Optimer Pharmaceuticals Initiates Second Phase 3 Trial of OPT-80 for CDAD

Optimer Pharmaceuticals, Inc. (Nasdaq: OPTR) announced today that it has initiated a second Phase 3 registration trial of OPT-80 (PAR-101), formerly known as Difimicin, for the treatment of Clostridium difficile-associated diarrhea (CDAD). When patients are treated with broad-spectrum antibiotics, C. difficile can grow in the bowel, produce toxins, and cause severe diarrhea.

SAN DIEGO, CA, USA | May 1, 2007 | Optimer Pharmaceuticals, Inc. (Nasdaq: OPTR) announced today that it has initiated a second Phase 3 registration trial of OPT-80 (PAR-101), formerly known as Difimicin, for the treatment of Clostridium difficile-associated diarrhea (CDAD). When patients are treated with broad-spectrum antibiotics, C. difficile can grow in the bowel, produce toxins, and cause severe diarrhea. CDAD is the primary cause of nosocomial diarrhea worldwide, affecting more than 500,000 patients in the U.S. In Europe, the overall incidence is estimated to be more than one out of every 1,000 patients hospitalized.

“Following the positive Data Safety Monitoring Board response in March, our OPT-80 development efforts continue to advance,” said Michael N. Chang, President and CEO of Optimer. “Starting this second pivotal Phase 3 trial is an important milestone for the Company. We are looking forward to submitting a New Drug Application to the FDA in 2008.”

Study Design

The design of this second trial is identical to the on-going pivotal Phase 3 clinical trial and is a multi-national, double-blind, randomized, parallel group study to determine the safety and efficacy of OPT-80 versus Vancocin® (oral vancomycin) in subjects with CDAD. The primary endpoint is the clinical cure rate at the end of therapy and the secondary endpoint is recurrence within four weeks.
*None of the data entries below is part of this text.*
-- ==== Sys2Proof/Tests/Slice0.lean ====
section
/-! SUPPORT. Small tests. -/

namespace Sys2Proof.Tests
open Sys2Proof Sys2Proof.Machine

set_option Elab.async false

/-- Each word decodes to the instruction beside it. -/
def readsAs (l : List (Nat × Instr)) : Bool := l.all fun p => decodeTableWord 32 p.1 == some p.2

theorem test_decode_scalar_0 : readsAs [
    (0x002C8C85, .add ⟨2, true, 9⟩ 3 4 5), (0x006C8C85, .sub ⟨2, true, 9⟩ 3 4 5), (0x00AC8C85, .addi ⟨2, true, 9⟩ 3 4 (.b 5)),
    (0x00EC8C85, .mul ⟨2, true, 9⟩ 3 4 5), (0x012C8C85, .mulh ⟨2, true, 9⟩ 3 4 5), (0x016C8C85, .mulhn ⟨2, true, 9⟩ 3 4 5),
    (0x01AC8C85, .div ⟨2, true, 9⟩ 3 4 5), (0x01EC8C85, .divn ⟨2, true, 9⟩ 3 4 5), (0x022C8C85, .rem ⟨2, true, 9⟩ 3 4 5),
    (0x026C8C85, .remn ⟨2, true, 9⟩ 3 4 5), (0x02AC8C85, .and ⟨2, true, 9⟩ 3 4 5), (0x02EC8C85, .or ⟨2, true, 9⟩ 3 4 5),
    (0x032C8C85, .xor ⟨2, true, 9⟩ 3 4 5), (0x036C8C85, .andn ⟨2, true, 9⟩ 3 4 5), (0x03AC8C85, .andi ⟨2, true, 9⟩ 3 4 (.b 5)),
    (0x03EC8C85, .ori ⟨2, true, 9⟩ 3 4 (.b 5)), (0x042C8C85, .xori ⟨2, true, 9⟩ 3 4 (.b 5)), (0x046C8C85, .shl ⟨2, true, 9⟩ 3 4 5),
    (0x04AC8C85, .shr ⟨2, true, 9⟩ 3 4 5), (0x04EC8C85, .sha ⟨2, true, 9⟩ 3 4 5), (0x052C8C85, .shli ⟨2, true, 9⟩ 3 4 (.b 5)),
    (0x056C8C85, .shri ⟨2, true, 9⟩ 3 4 (.b 5)), (0x05AC8C85, .shai ⟨2, true, 9⟩ 3 4 (.b 5)), (0x05EC8C85, .rot ⟨2, true, 9⟩ 3 4 5),
    (0x062C8C85, .min ⟨2, true, 9⟩ 3 4 5), (0x066C8C85, .max ⟨2, true, 9⟩ 3 4 5), (0x06AC8C85, .minn ⟨2, true, 9⟩ 3 4 5),
    (0x06EC8C85, .maxn ⟨2, true, 9⟩ 3 4 5), (0x072C8C80, .abs ⟨2, true, 9⟩ 3 4), (0x076C8C80, .clz ⟨2, true, 9⟩ 3 4)] = true := by decide

theorem test_decode_scalar_1 : readsAs [
    (0x07AC8C80, .ctz ⟨2, true, 9⟩ 3 4), (0x07EC8C80, .popc ⟨2, true, 9⟩ 3 4), (0x082C8C85, .bext ⟨2, true, 9⟩ 3 4 (.b 5)),
    (0x086C8C85, .bins ⟨2, true, 9⟩ 3 4 (.b 5)), (0x08AC8C85, .sext ⟨2, true, 9⟩ 3 4 (.b 5)),
    (0x08EC8C85, .zext ⟨2, true, 9⟩ 3 4 (.b 5)), (0x092C8C85, .sel ⟨2, true, 9⟩ 3 4 5), (0x096C8C05, .movi ⟨2, true, 9⟩ 3 (.b 5)),
    (0x09AC8C85, .cmpeq ⟨2, true, 9⟩ 3 4 5), (0x09EC8C85, .cmpne ⟨2, true, 9⟩ 3 4 5), (0x0A2C8C85, .cmplt ⟨2, true, 9⟩ 3 4 5),
    (0x0A6C8C85, .cmple ⟨2, true, 9⟩ 3 4 5), (0x0AAC8C85, .cmpltn ⟨2, true, 9⟩ 3 4 5), (0x0AEC8C85, .cmplen ⟨2, true, 9⟩ 3 4 5),
    (0x0B2C8C85, .cmpeqi ⟨2, true, 9⟩ 3 4 (.b 5)), (0x0B6C8C85, .cmplti ⟨2, true, 9⟩ 3 4 (.b 5)),
    (0x0BAC8C85, .pand ⟨2, true, 9⟩ 3 4 5), (0x0BEC8C85, .por ⟨2, true, 9⟩ 3 4 5), (0x0C2C8C85, .pxor ⟨2, true, 9⟩ 3 4 5),
    (0x0C6C8C85, .pandn ⟨2, true, 9⟩ 3 4 5), (0x0CAC8C80, .pany ⟨2, true, 9⟩ 3 4), (0x0CEC8C80, .pall ⟨2, true, 9⟩ 3 4),
    (0x0D2C8C80, .pset ⟨2, true, 9⟩ 3 4), (0x0D6C8C80, .pget ⟨2, true, 9⟩ 3 4), (0x0DAC8C80, .pcnt ⟨2, true, 9⟩ 3 4)] = true := by decide
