-- ==== Sys2Proof/Machine/Params.lean ====
section
/-! DEFINITION. The parameters to which the spec gives a value (spec/00_scope.md R7, R8), named as the spec names them, so that
a claim can name them too. -/

namespace Sys2Proof.Machine

/-- `SPR_BASE` = `BOOT_THRESHOLD` = 0x1F0: the first special-register address and the number of plain cells (R7, R20). -/
def sprBase : Nat := 0x1F0

/-- `HUB_BYTES`: the size of the hub address space (R8, spec/20_memory.md R72). -/
def hubBytes : Nat := 0x10000

/-- `HUB_RAM_BYTES`: the writable part, and the largest image (R8, spec/20_memory.md R73). -/
def hubRamBytes : Nat := 0x8000

/-- `HUB_PERIOD`: ticks between two windows of one unit (R8, spec/47_hub_arbiter.md R383). -/
def hubPeriod : Nat := 16

/-- `HUB_PHASE`: the offset between `systemCounter` and the window ring (R8, assumption 7). -/
def hubPhase : Nat := 0

/-- The pins that the environment reaches: the P8X32A (decision D1) bonds out pins 0 to 31 and ties `ext[63:32]` to 0
(spec/49_video_pll_pins.md R486, assumption 19). -/
def bondedPins : Pins := 0x00000000FFFFFFFF

/-- `T_INSTR`: ticks of an ordinary instruction, executed or skipped (R8). -/
def tInstr : Nat := 4

/-- `T_NOJUMP`: ticks of DJNZ, TJNZ, TJZ when the jump is not taken (R8). -/
def tNoJump : Nat := 8

/-- `WAIT_TAIL`: ticks after a satisfied WAITPEQ, WAITPNE or WAITCNT test (R8). -/
def waitTail : Nat := 4

/-- `VID_TAIL`: ticks after a satisfied WAITVID test (R8). -/
def vidTail : Nat := 2

/-- `HUB_PRE`: ticks between the execute tick and the first tick a window can be taken (R8). -/
def hubPre : Nat := 2

/-- `HUB_TAIL`: the countdown a hub transaction loads (R8). -/
def hubTail : Nat := 5

/-- `ID_SLOT`: the cog address at which the identification value reads, if any (R8, spec/10_state.md R40, assumption 7). -/
def idSlot : Option CogAddr := none

/-- `WAIT_PORT_BY_C`: whether WAITPEQ and WAITPNE test port B when C = 1 (R8, assumption 7). -/
def waitPortByC : Bool := false

/-- `COGINIT_STRATEGY(addr)` (R8, spec/47_hub_arbiter.md R396, assumption 7). -/
def coginitStrategy (_programAddress : Long) : Strategy := .native

/-- What a unit is started with: strategy, program address, parameter (spec/00_scope.md R15, "boot vector"). -/
structure BootVector where
  strategy : Strategy
  programAddress : Long
  paramAddress : Long
deriving DecidableEq, Repr

/-- `BOOT_VECTOR[k]`: unit 0 only, native, from hub address 0 with parameter 0 (spec/70_reset_and_hazards.md R532,
assumption 7). -/
def bootVector (k : UnitIx) : Option BootVector :=
  if k = 0 then some { strategy := .native, programAddress := 0, paramAddress := 0 } else none

end Sys2Proof.Machine
end

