/-! ## The tick -/

/-- A step runs the decoded instruction: where the only unit is a native one at its execute tick and the long it has fetched is
that of a well-formed instruction `i`, the step is the execute tick of `i` with the start of the tick before it and the
unit's peripherals and the end of the tick after it (R142, R160, R380); and so is the step of one unit among others. -/
def Obligations.StepRunsDecoded : Prop :=
  ∀ (s : State) (k : UnitIx) (i : Instr), s.units[k].strategy = .native →
    s.units[k].pipe.runState = .executingInstruction → i.wellFormed = true → s.units[k].pipe.ir = encode i →
    (s.alone k → step s = andThen (exec i { beginTick s with cur := k }) fun t => .next (endTick (finishUnit t))) ∧
    (s.units[k].active = true → stepUnit k s = andThen (exec i { s with cur := k }) fun t => .next (finishUnit t))

/-- The bus in a tick: the counter advances by one, the input vector is the external drive where no unit drives and the
registered outputs elsewhere, a pin that is not bonded and that no unit drives reads 0, and the registered pins are recomputed
from the present units' output registers and from the contributions that their counters and generators hold (R380, R382, R480,
R482, R483, R486; what a generator holds: assumption 15; the drive of the bonded pins: assumption 19). -/
def Obligations.BusInATick : Prop :=
  ∀ s t : State, step s = .next t →
    t.counter = s.counter + 1 ∧ t.pinIn = (s.drive &&& ~~~s.pinDir) ||| (s.pinOut &&& s.pinDir) ∧
    (∀ n, 32 ≤ n → s.pinDir.getLsbD n = false → t.pinIn.getLsbD n = false) ∧
    let out (u : CogUnit) : Pins := (u.outb ++ u.outa : BitVec 64) ||| u.ctrA.held ||| u.ctrB.held ||| u.vid.held
    let dir (u : CogUnit) : Pins := (u.dirb ++ u.dira : BitVec 64)
    ∀ n < 64,
      (t.pinOut.getLsbD n = true ↔ ∃ k : UnitIx, t.units[k].active = true ∧ (out t.units[k]).getLsbD n = true ∧
        (dir t.units[k]).getLsbD n = true) ∧
      (t.pinDir.getLsbD n = true ↔ ∃ k : UnitIx, t.units[k].active = true ∧ (dir t.units[k]).getLsbD n = true)

/-- R196, R390: an ordinary step of a unit changes no other unit, no byte of hub memory, no lock, not the counter, not the pin
vectors and not the clock register. -/
def Obligations.OrdinaryStepIsPrivate : Prop :=
  ∀ (k : UnitIx) (s t : State), stepUnit k s = .next t →
    (∀ j : UnitIx, j ≠ k → t.units[j] = s.units[j]) ∧ t.mem = s.mem ∧ t.lockAlloc = s.lockAlloc ∧
      t.lockState = s.lockState ∧ t.clk = s.clk ∧ t.counter = s.counter ∧ t.pinIn = s.pinIn ∧ t.pinOut = s.pinOut ∧
      t.pinDir = s.pinDir

/-- R144, R381: the step returns false exactly in the tick in which the program counter of some unit arrives at its breakpoint,
be it in the last tick of an instruction or in the tick of its boot. The first part says so of every legal state of native
units, the second of every state, legal or not, whose only unit is in the last tick of an instruction or at an execute tick. -/
def Obligations.BreakpointReport : Prop :=
  (∀ s t : State, s.legal → (∀ k : UnitIx, s.units[k].active = true → s.units[k].strategy = .native) → step s = .next t →
    (t.stepOk = false ↔ ∃ (k : UnitIx) (a : CogAddr), s.arrives k a ∧ t.units[k].breakpoint = some a)) ∧
  ∀ (s t : State) (k : UnitIx), s.alone k → s.units[k].strategy = .native → step s = .next t →
    (s.units[k].pipe.runState = .waitingCycles → s.units[k].pipe.nextState = .executingInstruction →
      s.units[k].pipe.stateArg = 1 →
      (t.stepOk = false ↔ s.units[k].breakpoint = some s.units[k].pipe.pcNext)) ∧
    (s.units[k].pipe.runState = .executingInstruction → s.units[k].pcFresh = false → t.stepOk = true)
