-- ==== Sys2Proof/Laws/State.lean ====
section
/-! SUPPORT. One lemma per field per update of the state records, so that no proof unfolds an update. -/

namespace Sys2Proof.Machine

variable (s : State) (u v : CogUnit) (p q : Pipe) (k j : UnitIx)

/-! ## Slots -/

theorem State.unit_def : s.unit = s.units[s.cur] := rfl

@[simp] theorem State.units_setSlot_self : (s.setSlot k u).units[k] = u := by simp [State.setSlot]

theorem State.units_setSlot_of_ne (h : k ≠ j) : (s.setSlot k u).units[j] = s.units[j] := by
  have : k.val ≠ j.val := fun e => h (Fin.ext e)
  simp [State.setSlot, this]

@[simp] theorem State.unit_setUnit : (s.setUnit u).unit = u := by
  simp [State.unit_def, State.setUnit, State.setSlot]

theorem State.units_setUnit_of_ne (h : s.cur ≠ j) : (s.setUnit u).units[j] = s.units[j] := s.units_setSlot_of_ne u s.cur j h

@[simp] theorem State.setSlot_setSlot : (s.setSlot k u).setSlot k v = s.setSlot k v := by
  simp [State.setSlot]

@[simp] theorem State.setUnit_setUnit : (s.setUnit u).setUnit v = s.setUnit v := by
  simp [State.setUnit, State.setSlot]

@[simp] theorem State.setUnit_unit : s.setUnit s.unit = s := by
  simp [State.setUnit, State.setSlot, State.unit]

@[simp] theorem State.unit_setPipe : (s.setPipe p).unit = { s.unit with pipe := p } := by simp [State.setPipe]

@[simp] theorem State.setPipe_setPipe : (s.setPipe p).setPipe q = s.setPipe q := by simp [State.setPipe]

@[simp] theorem State.setUnit_setPipe : (s.setPipe p).setUnit u = s.setUnit u := by simp [State.setPipe]

@[simp] theorem State.setPipe_setUnit : (s.setUnit u).setPipe p = s.setUnit { u with pipe := p } := by
  simp [State.setPipe]

@[simp] theorem State.setPipe_pipe : s.setPipe s.unit.pipe = s := s.setUnit_unit

theorem State.units_setPipe_of_ne (h : s.cur ≠ j) : (s.setPipe p).units[j] = s.units[j] := s.units_setUnit_of_ne _ j h

/-! ## Fields after setSlot -/

@[simp] theorem State.setSlot_mem : (s.setSlot k u).mem = s.mem := rfl
@[simp] theorem State.setSlot_counter : (s.setSlot k u).counter = s.counter := rfl
@[simp] theorem State.setSlot_pinOut : (s.setSlot k u).pinOut = s.pinOut := rfl
@[simp] theorem State.setSlot_pinDir : (s.setSlot k u).pinDir = s.pinDir := rfl
@[simp] theorem State.setSlot_pinIn : (s.setSlot k u).pinIn = s.pinIn := rfl
@[simp] theorem State.setSlot_lockAlloc : (s.setSlot k u).lockAlloc = s.lockAlloc := rfl
@[simp] theorem State.setSlot_lockState : (s.setSlot k u).lockState = s.lockState := rfl
@[simp] theorem State.setSlot_clk : (s.setSlot k u).clk = s.clk := rfl
@[simp] theorem State.setSlot_stepOk : (s.setSlot k u).stepOk = s.stepOk := rfl
@[simp] theorem State.setSlot_cur : (s.setSlot k u).cur = s.cur := rfl
@[simp] theorem State.setSlot_tick : (s.setSlot k u).tick = s.tick := rfl
@[simp] theorem State.setSlot_extQueue : (s.setSlot k u).extQueue = s.extQueue := rfl

/-! ## Fields after setUnit -/

@[simp] theorem State.setUnit_mem : (s.setUnit u).mem = s.mem := rfl
@[simp] theorem State.setUnit_counter : (s.setUnit u).counter = s.counter := rfl
@[simp] theorem State.setUnit_pinOut : (s.setUnit u).pinOut = s.pinOut := rfl
@[simp] theorem State.setUnit_pinDir : (s.setUnit u).pinDir = s.pinDir := rfl
@[simp] theorem State.setUnit_pinIn : (s.setUnit u).pinIn = s.pinIn := rfl
@[simp] theorem State.setUnit_lockAlloc : (s.setUnit u).lockAlloc = s.lockAlloc := rfl
@[simp] theorem State.setUnit_lockState : (s.setUnit u).lockState = s.lockState := rfl
@[simp] theorem State.setUnit_clk : (s.setUnit u).clk = s.clk := rfl
@[simp] theorem State.setUnit_stepOk : (s.setUnit u).stepOk = s.stepOk := rfl
@[simp] theorem State.setUnit_cur : (s.setUnit u).cur = s.cur := rfl
@[simp] theorem State.setUnit_tick : (s.setUnit u).tick = s.tick := rfl
@[simp] theorem State.setUnit_extQueue : (s.setUnit u).extQueue = s.extQueue := rfl

/-! ## Fields after setPipe -/

@[simp] theorem State.setPipe_mem : (s.setPipe p).mem = s.mem := rfl
@[simp] theorem State.setPipe_counter : (s.setPipe p).counter = s.counter := rfl
@[simp] theorem State.setPipe_pinOut : (s.setPipe p).pinOut = s.pinOut := rfl
@[simp] theorem State.setPipe_pinDir : (s.setPipe p).pinDir = s.pinDir := rfl
@[simp] theorem State.setPipe_pinIn : (s.setPipe p).pinIn = s.pinIn := rfl
@[simp] theorem State.setPipe_lockAlloc : (s.setPipe p).lockAlloc = s.lockAlloc := rfl
@[simp] theorem State.setPipe_lockState : (s.setPipe p).lockState = s.lockState := rfl
@[simp] theorem State.setPipe_clk : (s.setPipe p).clk = s.clk := rfl
@[simp] theorem State.setPipe_stepOk : (s.setPipe p).stepOk = s.stepOk := rfl
@[simp] theorem State.setPipe_cur : (s.setPipe p).cur = s.cur := rfl
@[simp] theorem State.setPipe_tick : (s.setPipe p).tick = s.tick := rfl
@[simp] theorem State.setPipe_extQueue : (s.setPipe p).extQueue = s.extQueue := rfl

/-! ## Fields of the run-state machine after an update -/

@[simp] theorem Pipe.beginTail_runState (n : Nat) : (p.beginTail n).runState = .waitingCycles := rfl
@[simp] theorem Pipe.beginTail_nextState (n : Nat) : (p.beginTail n).nextState = .executingInstruction := rfl
@[simp] theorem Pipe.beginTail_stateArg (n : Nat) : (p.beginTail n).stateArg = BitVec.ofNat 32 n := rfl
@[simp] theorem Pipe.beginTail_ir (n : Nat) : (p.beginTail n).ir = p.ir := rfl
@[simp] theorem Pipe.beginTail_wb (n : Nat) : (p.beginTail n).wb = p.wb := rfl
@[simp] theorem Pipe.beginTail_pcNext (n : Nat) : (p.beginTail n).pcNext = p.pcNext := rfl
@[simp] theorem Pipe.beginTail_opD (n : Nat) : (p.beginTail n).opD = p.opD := rfl
@[simp] theorem Pipe.beginTail_opS (n : Nat) : (p.beginTail n).opS = p.opS := rfl
@[simp] theorem Pipe.beginTail_opIR (n : Nat) : (p.beginTail n).opIR = p.opIR := rfl
@[simp] theorem Pipe.beginTail_hubKind (n : Nat) : (p.beginTail n).hubKind = p.hubKind := rfl

@[simp] theorem Pipe.prewait_runState (h : RunState) : (p.prewait h).runState = .waitingPrewait := rfl
@[simp] theorem Pipe.prewait_nextState (h : RunState) : (p.prewait h).nextState = h := rfl
@[simp] theorem Pipe.prewait_stateArg (h : RunState) : (p.prewait h).stateArg = BitVec.ofNat 32 hubPre := rfl
@[simp] theorem Pipe.prewait_ir (h : RunState) : (p.prewait h).ir = p.ir := rfl
@[simp] theorem Pipe.prewait_wb (h : RunState) : (p.prewait h).wb = p.wb := rfl
@[simp] theorem Pipe.prewait_pcNext (h : RunState) : (p.prewait h).pcNext = p.pcNext := rfl
@[simp] theorem Pipe.prewait_opD (h : RunState) : (p.prewait h).opD = p.opD := rfl
@[simp] theorem Pipe.prewait_opS (h : RunState) : (p.prewait h).opS = p.opS := rfl
@[simp] theorem Pipe.prewait_opIR (h : RunState) : (p.prewait h).opIR = p.opIR := rfl
@[simp] theorem Pipe.prewait_hubKind (h : RunState) : (p.prewait h).hubKind = p.hubKind := rfl

@[simp] theorem Pipe.offer_runState (f : Fields) (r : Result) : (p.offer f r).runState = p.runState := rfl
@[simp] theorem Pipe.offer_nextState (f : Fields) (r : Result) : (p.offer f r).nextState = p.nextState := rfl
@[simp] theorem Pipe.offer_stateArg (f : Fields) (r : Result) : (p.offer f r).stateArg = p.stateArg := rfl
@[simp] theorem Pipe.offer_ir (f : Fields) (r : Result) : (p.offer f r).ir = p.ir := rfl
@[simp] theorem Pipe.offer_wb (f : Fields) (r : Result) : (p.offer f r).wb = { destEn := f.wr, dest := f.d, val := r.r, zEn := f.wz, z := r.z, cEn := f.wc, c := r.c } := rfl
@[simp] theorem Pipe.offer_pcNext (f : Fields) (r : Result) : (p.offer f r).pcNext = p.pcNext := rfl
@[simp] theorem Pipe.offer_opD (f : Fields) (r : Result) : (p.offer f r).opD = p.opD := rfl
@[simp] theorem Pipe.offer_opS (f : Fields) (r : Result) : (p.offer f r).opS = p.opS := rfl
@[simp] theorem Pipe.offer_opIR (f : Fields) (r : Result) : (p.offer f r).opIR = p.opIR := rfl
@[simp] theorem Pipe.offer_hubKind (f : Fields) (r : Result) : (p.offer f r).hubKind = p.hubKind := rfl

@[simp] theorem Pipe.offerLatched_runState (r : Result) : (p.offerLatched r).runState = p.runState := rfl
@[simp] theorem Pipe.offerLatched_nextState (r : Result) : (p.offerLatched r).nextState = p.nextState := rfl
@[simp] theorem Pipe.offerLatched_stateArg (r : Result) : (p.offerLatched r).stateArg = p.stateArg := rfl
@[simp] theorem Pipe.offerLatched_ir (r : Result) : (p.offerLatched r).ir = p.ir := rfl
@[simp] theorem Pipe.offerLatched_wb (r : Result) : (p.offerLatched r).wb = (p.offer (fieldsOf p.opIR) r).wb := rfl
@[simp] theorem Pipe.offerLatched_pcNext (r : Result) : (p.offerLatched r).pcNext = p.pcNext := rfl
@[simp] theorem Pipe.offerLatched_opD (r : Result) : (p.offerLatched r).opD = p.opD := rfl
@[simp] theorem Pipe.offerLatched_opS (r : Result) : (p.offerLatched r).opS = p.opS := rfl
@[simp] theorem Pipe.offerLatched_opIR (r : Result) : (p.offerLatched r).opIR = p.opIR := rfl
@[simp] theorem Pipe.offerLatched_hubKind (r : Result) : (p.offerLatched r).hubKind = p.hubKind := rfl

@[simp] theorem Pipe.offerNothing_runState : (p.offerNothing).runState = p.runState := rfl
@[simp] theorem Pipe.offerNothing_nextState : (p.offerNothing).nextState = p.nextState := rfl
@[simp] theorem Pipe.offerNothing_stateArg : (p.offerNothing).stateArg = p.stateArg := rfl
@[simp] theorem Pipe.offerNothing_ir : (p.offerNothing).ir = p.ir := rfl
@[simp] theorem Pipe.offerNothing_wb : (p.offerNothing).wb = { p.wb with destEn := false, zEn := false, cEn := false } := rfl
@[simp] theorem Pipe.offerNothing_pcNext : (p.offerNothing).pcNext = p.pcNext := rfl
@[simp] theorem Pipe.offerNothing_opD : (p.offerNothing).opD = p.opD := rfl
@[simp] theorem Pipe.offerNothing_opS : (p.offerNothing).opS = p.opS := rfl
@[simp] theorem Pipe.offerNothing_opIR : (p.offerNothing).opIR = p.opIR := rfl
@[simp] theorem Pipe.offerNothing_hubKind : (p.offerNothing).hubKind = p.hubKind := rfl

/-! ## Fields of the pipe of an instruction just latched -/

@[simp] theorem State.latchInstr_runState (i : Instr) : (s.latchInstr i).runState = s.unit.pipe.runState := rfl
@[simp] theorem State.latchInstr_nextState (i : Instr) : (s.latchInstr i).nextState = s.unit.pipe.nextState := rfl
@[simp] theorem State.latchInstr_stateArg (i : Instr) : (s.latchInstr i).stateArg = s.unit.pipe.stateArg := rfl
@[simp] theorem State.latchInstr_ir (i : Instr) : (s.latchInstr i).ir = s.unit.pipe.ir := rfl
@[simp] theorem State.latchInstr_wb (i : Instr) : (s.latchInstr i).wb = s.unit.pipe.wb := rfl
@[simp] theorem State.latchInstr_pcNext (i : Instr) : (s.latchInstr i).pcNext = s.unit.pc + 1 := rfl
@[simp] theorem State.latchInstr_opD (i : Instr) : (s.latchInstr i).opD = s.unit.pipe.opD := rfl
@[simp] theorem State.latchInstr_opS (i : Instr) : (s.latchInstr i).opS = s.unit.pipe.opS := rfl
@[simp] theorem State.latchInstr_opIR (i : Instr) : (s.latchInstr i).opIR = encode i := rfl
@[simp] theorem State.latchInstr_hubKind (i : Instr) : (s.latchInstr i).hubKind = s.unit.pipe.hubKind := rfl

/-! ## The view of a unit -/

@[simp] theorem State.viewOf_setSlot : (s.setSlot j u).viewOf k = s.viewOf k := rfl

@[simp] theorem State.viewOf_setUnit : (s.setUnit u).viewOf k = s.viewOf k := rfl

@[simp] theorem State.viewOf_setPipe : (s.setPipe p).viewOf k = s.viewOf k := rfl

@[simp] theorem State.anyC_setPipe : (s.setPipe p).anyC = s.anyC := rfl

@[simp] theorem State.anyZ_setPipe : (s.setPipe p).anyZ = s.anyZ := rfl

@[simp] theorem State.anyResult_setPipe : (s.setPipe p).anyResult = s.anyResult := rfl

theorem CogUnit.readLoc_pipe (w : View) (l : CogLoc) : ({ u with pipe := p } : CogUnit).readLoc w l = u.readLoc w l := by
  cases l <;> rfl

@[simp] theorem CogUnit.read_pipe (w : View) (a : CogAddr) : ({ u with pipe := p } : CogUnit).read w a = u.read w a :=
  u.readLoc_pipe p w (locate a)

@[simp] theorem State.readReg_setPipe (a : CogAddr) : (s.setPipe p).readReg a = s.readReg a := by
  simp [State.readReg]

end Sys2Proof.Machine
end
A total of approximately 664 CDAD patients from approximately 100 clinical sites in Europe and North America will be enrolled in this international study.

OPT-80 (PAR-101)

OPT-80 (PAR-101), the Company’s lead antibiotic drug candidate is a new class of antibiotics for the treatment of CDAD. We believe that OPT-80 offers advantages over current treatments due to its superior activity against CDAD, low rates of recurrence, evidence of low CDAD resistance, minimal systemic exposure, limited disruption of normally occurring gastrointestinal bacteria and convenient dosing regimen. Our studies indicate that OPT-80 acts by inhibiting RNA polymerase, a bacterial enzyme, which results in the death of specific bacteria such as C. difficile.

About Optimer Pharmaceuticals

Optimer Pharmaceuticals is a biopharmaceutical company focused on discovering, developing and commercializing innovative anti-infective products for the treatment of serious infections. For more Company information go to www.optimerpharma.com.

Forward-looking Statements

Statements included in this press release that are not a description of historical facts are forward-looking statements, including without limitation all statements related to OPT-80, Prulifloxacin, CDAD, and the timing of clinical trials. Words such as "believes," "anticipates," "plans," "expects," "intend," "will," "goal" and similar expressions are intended to identify forward-looking statements. The inclusion of forward-looking statements should not be regarded as a representation by Optimer that any of its plans will be achieved. Actual results may differ materially from those set forth in this release due to the risks and uncertainties inherent in Optimer's business including, without limitation, risks relating to: the timing, progress and likelihood of success of our product research and development programs, the timing and status of our preclinical and clinical development of potential drugs and other risks detailed in Optimer's filings with the Securities and Exchange Commission.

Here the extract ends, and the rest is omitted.